📷 Foto de una palanca de cambios automática

El cambio automático ya no es una rareza premium: cada año gana peso en las matriculaciones españolas. Pero no todas las cajas automáticas envejecen igual, y el tipo de transmisión influye en el riesgo de avería más que la marca del coche en sí.
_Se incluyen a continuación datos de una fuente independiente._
/-- Refutes O50: a BERTH reset leaves a berth that its own pipeline lists twice in CHANGEOVER. -/
theorem not_haltScanReset : ¬ Obligations.HaltScanReset := by
  unfold Obligations.HaltScanReset
  rintro ⟨-, -, -, -, -, -, h⟩
  obtain ⟨e, he, -, -, -, -, -, -, -, hrun⟩ := h 0 selfPartnerState (by decide +kernel)
  have hexec : exec (.berthReset 0) selfPartnerState =
      .next { selfPartnerState with dev := berthResetAll (wakeBerth selfPartnerState.dev 0) 0 } :=
    onDev_guarded_pos (fun d => berthResetAll (wakeBerth d 0) 0) (by decide +kernel)
  rw [hexec] at he
  injection he with he
  have hsame : berthResetAll (wakeBerth selfPartnerState.dev 0) 0 = e := congrArg State.dev he
  obtain ⟨hone, -⟩ := hrun (by decide +kernel)
  rw [← hsame] at hone
  exact absurd (bstate_selfPartner.symm.trans hone) (by decide)

end Sys2Proof.Machine
end

section
/-! Credit timeouts, a loaded spare, and test mode (R426, R429, R439, R440). -/

namespace Sys2Proof.Machine

/-! ### Credit timeouts -/

theorem workOf_headWork (s : State) (t : TileId) (c : Fin 4) : SameWork (workOf s.dev t.b.val (keyOf s.dev t) c.val) (headWork s t c) :=
  sameWork_readPopped _

/-- The tile whose context c waits for credits from `now` on. -/
def timerRestarted (c now : Nat) (t : Tile) : Tile :=
  setPlane t t.run (setCtx (planeAt t t.run) c { ctxAt (planeAt t t.run) c with waitFrom := now })

theorem contextTimeout_late {d : Device} {t : TileId} {c q : Nat} (hs : contextStarved d t.b.val (keyOf d t) c = true)
    (hq : wOq (workOf d t.b.val (keyOf d t) c).w = q)
    (hl : (workOf d t.b.val (keyOf d t) c).ctx.waitFrom + ctoFclk d ≤ (berthAt d t.b.val).cto) :
    contextTimeout d t c q = modTile (berthReport d t.b.val 7 (oqConsumer d t.b.val (oqAt (workOf d t.b.val (keyOf d t) c).pl q))
      (tileTag t.b.val t.col.val t.row.val) (oqAt (workOf d t.b.val (keyOf d t) c).pl q).qid) t.b.val (keyOf d t)
      (timerRestarted c (berthAt d t.b.val).cto) := by
  rw [contextTimeout, if_pos]
  · simp only [berthReport, berthAt_report]
    rfl
  · simp [hs, hq, hl]

theorem unitTimeout_late {d : Device} {pk : Nat} (hl : endLate d (pk / 1280) (endAt d pk) = true) (ep : BitVec 14) :
    unitTimeout d pk ep = setEnd (berthReport d (pk / 1280) 7 (tileTag (pk / 1280) (portAt d pk).dcol (portAt d pk).drow)
      (tag 7 (pk / 1280) ep.toNat) (endAt d pk).qid) pk { endAt d pk with waitFrom := (berthAt d (pk / 1280)).cto } := by
  rw [unitTimeout, if_pos hl]
  simp only [restartEnd, berthReport, berthAt_report, endAt_report]

theorem senderTimeout_late {d : Device} {pk : Nat} (hs : senderStarved d pk (portAt d pk) = true)
    (hl : endLate d (pk / 1280) (portAt d pk).uend = true) :
    senderTimeout d pk = setPort (berthReport d (pk / 1280) 7 (portConsumer d pk) (tag 7 (pk / 1280) (keyEp pk).toNat) (portAt d pk).uend.qid) pk
      { portAt d pk with uend := { (portAt d pk).uend with waitFrom := (berthAt d (pk / 1280)).cto } } := by
  rw [senderTimeout, if_pos (by rw [hs, hl]; rfl)]
  simp only [berthReport, berthAt_report]

theorem exec_creditTimeout {who : Producer} {s : State} (h : timersRun s.dev (producerBerth who) = true) (q : Fin 16) :
    exec (.creditTimeout who q) s = .next { s with dev := creditTimeout s.dev who q.val } :=
  onDev_guarded_pos (fun d => creditTimeout d who q.val) h

theorem bothUnits_of_one {d : Device} {b : Nat} {f : Device → Device} (h : (berthAt (f d) b).incoming = none) : bothUnits d b f = f d := by
  simp [bothUnits, h]

theorem portKey_berth (b : Fin 4) (st : Fin 20) (p : Fin 64) : portKey b.val st.val p.val / 1280 = b.val := by
  simp only [portKey]
  omega

/-! ### A loaded spare -/

theorem planes_writeBlock (t : Tile) (bm : Nat) (cs : List Host.Cell) : (writeBlock t bm cs).planes = t.planes := rfl

theorem planes_loadBytes (t : Tile) (a : Nat) (bs : List Byte) : (loadBytes t a bs).planes = t.planes := rfl

theorem planes_writeContent (img : Image) (lk : Nat) (t : Tile) : (writeContent img lk t).planes = t.planes := by
  rw [writeContent]
  refine (keep_foldl (R := Tile.planes) (fun t r _ => ?_) _).trans (keep_foldl (R := Tile.planes) (fun t c _ => ?_) t)
  · split <;> rfl
  · split <;> rfl

theorem planes_resetScaleTables (img : Image) (lk : Nat) (t : Tile) : (resetScaleTables img lk t).planes = t.planes :=
  keep_foldl (R := Tile.planes) (fun t r _ => by split <;> rfl) t

theorem planes_freshRecords (l : HeadLayer) (t : Tile) : (freshRecords l t).planes = t.planes :=
  keep_foldl (R := Tile.planes) (step := fun t i => { t with mem := memWriteNat t.mem (32768 * l.states.1 + 16 * l.states.2.1 + 64 * i + 48) 2 0x0101 })
    (fun _ _ _ => rfl) _

theorem planes_headContent (img : Image) (lk : Nat) (t : Tile) : (headContent img lk t).planes = t.planes := by
  rw [headContent]
  split
  · split
    · dsimp only
      exact (keep_foldl (R := Tile.planes) (fun t (q : Nat × Nat) _ => planes_writeBlock t q.2 (blockBytes t.mem q.1)) _).trans
        (keep_foldl (R := Tile.planes) (fun t l _ => planes_freshRecords l t) t)
    · rfl
  · rfl

theorem planes_tablesFromMirror (x : Berth) (img : Image) (k lk : Nat) (t : Tile) : (tablesFromMirror x img k lk t).planes = t.planes :=
  keep_foldl (R := Tile.planes) (fun t r _ => by
    split
    · exact keep_foldl (R := Tile.planes) (fun t (e : Nat × Nat) _ => planes_loadBytes t (r.base + 8 * (e.1 % 1024)) (leBytes 8 e.2)) t
    · rfl) t

theorem planes_applyCopies (cs : List PlaneCopy) (lk : Nat) (t : Tile) : (applyCopies cs lk t).planes = t.planes :=
  keep_foldl (R := Tile.planes) (fun t c _ => by split <;> rfl) t

theorem planes_undefinedSide (a : AdaptReg) (t : Tile) : (undefinedSide a t).planes = t.planes := by
  rw [undefinedSide]
  generalize patternMem = m
  exact keep_foldl (R := Tile.planes) (fun t (q : Nat × Nat) _ => planes_writeBlock t q.2 (blockBytes m q.2)) t

theorem planeAt_congr {t u : Tile} (h : u.planes = t.planes) (n : Nat) : planeAt u n = planeAt t n := by rw [planeAt, planeAt, h]

/-- A tile that is loaded with slot k's plane holds it; the planes of the other slots stay. -/
theorem planeAt_loadTile {img : Image} {lk : Nat} (h : (Tab.find img.planes lk).isSome = true) (k : Nat) (t : Tile) :
    (planeAt (loadTile img k lk t) k).loaded = true ∧ ∀ n, n ≠ k → planeAt (loadTile img k lk t) n = planeAt t n := by
  obtain ⟨p, hp⟩ := Option.isSome_iff_exists.1 h
  rw [loadTile, hp]
  refine ⟨congrArg Plane.loaded (planeAt_setPlane_same _ k _), fun n hn => (planeAt_setPlane_other _ _ hn).trans ?_⟩
  exact planeAt_congr ((planes_headContent ..).trans ((planes_resetScaleTables ..).trans (planes_writeContent ..))) n

theorem planeAt_loadTile_other (img : Image) (k lk : Nat) (t : Tile) {n : Nat} (hn : n ≠ k) : planeAt (loadTile img k lk t) n = planeAt t n := by
  cases h : Tab.find img.planes lk with
  | some p => exact (planeAt_loadTile (by rw [h]; rfl) k t).2 n hn
  | none => rw [loadTile, h]

/-- The set-up of a head tile leaves which planes are loaded. -/
theorem loaded_setupHead (d : Device) (b k lk : Nat) (img : Image) (spare : Bool) (t : Tile) (n : Nat) :
    (planeAt (setupHead d b k lk img spare t) n).loaded = (planeAt t n).loaded := by
  have hset (q : Plane) (hq : q.loaded = (planeAt t k).loaded) : (planeAt (setPlane t k q) n).loaded = (planeAt t n).loaded := by
    by_cases hn : n = k
    · subst hn
      rw [planeAt_setPlane_same, hq]
    · rw [planeAt_setPlane_other _ _ hn]
  rw [setupHead]
  split
  · dsimp only
    split
    · rw [planeAt_congr ((planes_undefinedSide ..).trans (planes_applyCopies ..))]
      exact hset _ rfl
    · rw [planeAt_congr (planes_applyCopies ..)]
      exact hset _ rfl
  · rfl

/-- Slot k's part in the load of a position. -/
def slotPlaced (b lk key : Nat) (spare : Bool) (d : Device) (k : Nat) : Device :=
  match (slotAt d b k).image with
  | none => d
  | some img => modTile d b key (fun t =>
      { setupHead d b k lk img spare (tablesFromMirror (berthAt d b) img k lk (loadTile img k lk t)) with run := runSlot d b })

theorem loadPosition_eq (d : Device) (b col row : Nat) (spare : Bool) : loadPosition d b col row spare =
    (List.range 4).foldl (slotPlaced b (tileKey col row) (physKey d b col row) spare) d := rfl

/-- The tile that serves the position holds slot k's plane. -/
def Holds (b key k : Nat) (d : Device) : Prop := (planeAt (tileAt d b key) k).loaded = true

theorem slots_slotPlaced (b lk key : Nat) (spare : Bool) (d : Device) (k : Nat) :
    (berthAt (slotPlaced b lk key spare d k) b).slots = (berthAt d b).slots := by
  rw [slotPlaced]
  split
  · rfl
  · exact slots_modTile ..

theorem holds_slotPlaced_same {b lk key k : Nat} {spare : Bool} {d : Device} {img : Image} (hi : (slotAt d b k).image = some img)
    (hf : (Tab.find img.planes lk).isSome = true) : Holds b key k (slotPlaced b lk key spare d k) := by
  simp only [Holds, slotPlaced, hi, tileAt_modTile_same]
  refine (loaded_setupHead ..).trans ((congrArg Plane.loaded (planeAt_congr (planes_tablesFromMirror ..) k)).trans ?_)
  exact (planeAt_loadTile hf k _).1

theorem holds_slotPlaced_other {b lk key j k : Nat} {spare : Bool} {d : Device} (hne : k ≠ j) (h : Holds b key k d) :
    Holds b key k (slotPlaced b lk key spare d j) := by
  rw [Holds] at h ⊢
  rw [slotPlaced]
  split
  · exact h
  · rw [tileAt_modTile_same]
    refine (loaded_setupHead ..).trans ((congrArg Plane.loaded (planeAt_congr (planes_tablesFromMirror ..) k)).trans ?_)
    rw [planeAt_loadTile_other _ _ _ _ hne, h]

theorem slotAt_congr {d e : Device} {b : Nat} (h : (berthAt e b).slots = (berthAt d b).slots) (k : Nat) : slotAt e b k = slotAt d b k := by
  rw [slotAt, slotAt, h]

/-- A fold that works on slot after slot leaves every slot that it has worked on held. -/
theorem holds_foldl {b lk key k : Nat} {spare : Bool} {img : Image} (hf : (Tab.find img.planes lk).isSome = true) (ks : List Nat)
    (d : Device) (hi : (slotAt d b k).image = some img) (h : k ∈ ks ∨ Holds b key k d) :
    Holds b key k (ks.foldl (slotPlaced b lk key spare) d) := by
  induction ks generalizing d with
  | nil => exact h.resolve_left (by simp)
  | cons j ks ih =>
    refine ih _ (by rw [slotAt_congr (slots_slotPlaced ..), hi]) ?_
    by_cases hj : k = j
    · subst hj
      exact .inr (holds_slotPlaced_same hi hf)
    · exact (h.imp (fun h => (List.mem_cons.1 h).resolve_left hj) (holds_slotPlaced_other hj))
Los 4 tipos de caja automática, en resumen

TipoCómo funcionaReputación general
Convertidor de par (AT)Hidráulica tradicional, la más antigua y probadaAlta — la más suave y duradera en general
Doble embrague (DSG/DCT)Dos cajas en una, cambios ultrarrápidosVariable — depende mucho de la versión concreta
Variador continuo (CVT)Sin marchas fijas, correa o cadena metálicaVariable — sensible al sobrecalentamiento en algunas marcas
Automatizada de un embrague (AMT)Caja manual con actuador automáticoBaja-media — tirones y desgaste de embrague más rápido

Las cajas con mejor historial documentado

  • CVT del sistema híbrido de Toyota: pese a ser un CVT, es de los más fiables del mercado gracias a un diseño específico para trabajar junto al motor eléctrico, con un mantenimiento de la transmisión muy controlado según datos de varios talleres especializados.
  • DSG de embrague húmedo (DQ250 y posteriores, Grupo Volkswagen): notablemente mejor historial que las versiones de embrague seco. Lo monta, entre otros, el Volkswagen Golf en varias de sus versiones automáticas.
  • Automáticos de convertidor de par tipo Mazda Skyactiv: mecánica hidráulica tradicional, con fama de suavidad y bajo coste de mantenimiento.
  • ZF de 8 velocidades (usada por BMW y otras marcas premium): ampliamente considerada, según coinciden varias fuentes del sector, como una de las cajas automáticas más suaves y precisas del mercado, aunque asociada a marcas de mantenimiento más caro en general.
⚠️ La caja DSG de 7 marchas en seco (DQ200) y el CVT X-Tronic de Nissan tienen un historial de incidencias notablemente peor. Si te interesan los detalles, consulta nuestro artículo sobre coches que conviene evitar de segunda mano.

Qué pedir siempre antes de comprar un automático usado

  • Lectura OBD (diagnóstico electrónico) específica del módulo de transmisión, no solo del motor.
  • Historial de cambios de aceite de la caja, aunque el fabricante indique "aceite de por vida" — muchas transmisiones sí necesitan mantenimiento real cada 60.000-100.000 km.
  • Una prueba de conducción en frío: los tirones o retrasos al engranar suelen notarse más con la caja fría.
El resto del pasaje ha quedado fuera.